#### [What you have to do]
Only some lines are wanted. Transcribe, exactly, the lines below from the line with "def Dev.inst (d" up to and including the line with "of an instance in flight. -/".

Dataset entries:
= = = =

-- ==== Sys2Proof/Machine/Sched.lean ====
section
/-! DEFINITION. Nodes, records, kills and the job-fatal step: the parts of chapters 10 and 14 that every opcode shares. -/

namespace Sys2Proof.Machine

open Sys2Proof

/-! ### Status classes (R303) -/

/-- Refusals of the BPM (R261). -/
def isRefusal (st : Nat) : Bool := [0x10, 0x11, 0x12, 0x13, 0x14, 0x15, 0x16, 0x17, 0x19, 0x1B].contains st

/-- Statuses whose class is JOB_FATAL when they end a command. -/
def isJobFatal (st : Nat) : Bool :=
  [0x05, 0x06, 0x18, 0x1A, 0x1C, 0x1E, 0x1F, 0x20, 0x21, 0x22, 0x24, 0x27, 0x28, 0x30, 0x31, 0x32, 0x33, 0x34, 0x35,
   0x36, 0x37, 0x38, 0x39, 0x3A, 0x3B, 0x3C, 0x3D, 0x41, 0x42, 0x43, 0x45, 0x52, 0x53, 0x60].contains st || isRefusal st

/-! ### Records (R297, R298) -/

/-- The 32 bytes of a Completion Record with PHASE 0. -/
def recBytes (tag start dur id tdc reruns status : Nat) (graph : Bool) (number : Nat) : List Byte :=
  toBytes 8 tag ++ toBytes 8 start ++ toBytes 4 (min dur 0xFFFFFFFF) ++ toBytes 4 id
    ++ toBytes 4 (min tdc 0xFFFF * 2 ^ 16 + min reruns 15 * 2 ^ 12 + status % 256)
    ++ toBytes 4 (b2n graph * 2 ^ 30 + number % 2 ^ 24)

/-- Hands a record to the write-back unit; a broken ring counts it as written (R306), and after a stop no command that is
left gets a record (R443, R448). -/
def Dev.hand (d : Dev) (fn r : Nat) (h : HeldRec) : Dev :=
  let x := d.ring fn r
  if x.broken ∨ d.top.stopped then d else d.setRing fn r { x with held := x.held ++ [h] }

/-- Counts a graph record that has been written, for the client of its ring (R343). -/
def Dev.countGraphRec (d : Dev) (fn : Nat) : Dev :=
  let h := d.fnHome fn
  let o := winOff fn 0x7F0
  d.setReg h o (w32 (d.rn h o + 1))

/-- Hands a graph record over. -/
def Dev.handGraph (d : Dev) (fn r : Nat) (bytes : List Byte) (irq : Bool) : Dev :=
  d.hand fn r { bytes := bytes, signal := irq, at_ := none }

/-! ### Access to instances and nodes -/

/-- An instance in flight. -/
def Dev.inst (d : Dev) (seq : Nat) : Option Inst := aget d.tgu.insts seq

/-- Replaces an instance. -/
def Dev.setInst (d : Dev) (seq : Nat) (x : Inst) : Dev := d.onTgu fun t => { t with insts := aput t.insts seq x }

/-- A node of an instance in flight. -/
def Dev.node (d : Dev) (seq i : Nat) : Option Node :=
  match d.inst seq with
  | none => none
  | some x => x.nodes[i]?

/-- Changes a node. -/
def Dev.onNode (d : Dev) (seq i : Nat) (f : Node → Node) : Dev :=
  match d.inst seq with
  | none => d
  | some x =>
    match x.nodes[i]? with
    | none => d
    | some n => d.setInst seq { x with nodes := x.nodes.set i (f n) }

/-- The clients' accounting counter at offset `x` (R346). -/
def Dev.acct (d : Dev) (fn x n : Nat) : Dev := d.count (d.fnHome fn) (winOff fn x) n

/-- A node becomes READY (R311). -/
def Dev.makeReady (d : Dev) (seq i : Nat) : Dev := d.onNode seq i fun n => { n with st := .ready, readyAt := d.time }

/-- An event of class JOB_FATAL or CONTAINED against a node. -/
def nodeEvent (x : Inst) (n : Node) (cls status d0 d1 d2 island : Nat) : Event :=
  { kind := 1, cls := cls, status := status, job := x.job, tag := x.tag, node := n.id, island := island,
    d0 := eventDetail status d0, d1 := d1, d2 := d2 }

/-- The slot of an expert-kind AFFINITY and its expert (R108). -/
def Node.expertOf (n : Node) : Option (Nat × Nat) :=
  if bits n.affinity 60 4 = 1 then some (bits n.affinity 40 8, bits n.affinity 0 16) else none

/-- The stream consumers among a fetch's successors, as (position, node, expert) (R109). -/
def Dev.consumers (d : Dev) (seq i slot : Nat) : List (Nat × Nat × Nat) :=
  match d.node seq i with
  | none => []
  | some n =>
    n.succ.zipIdx.filterMap fun p =>
      match d.node seq p.1 with
      | none => none
      | some m =>
        match m.expertOf with
        | none => none
        | some x => if x.1 = slot then some (p.2, p.1, x.2) else none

= = = =

#### [Exercise answer]
def Dev.inst (d : Dev) (seq : Nat) : Option Inst := aget d.tgu.insts seq

/-- Replaces an instance. -/
def Dev.setInst (d : Dev) (seq : Nat) (x : Inst) : Dev := d.onTgu fun t => { t with insts := aput t.insts seq x }

/-- A node of an instance in flight. -/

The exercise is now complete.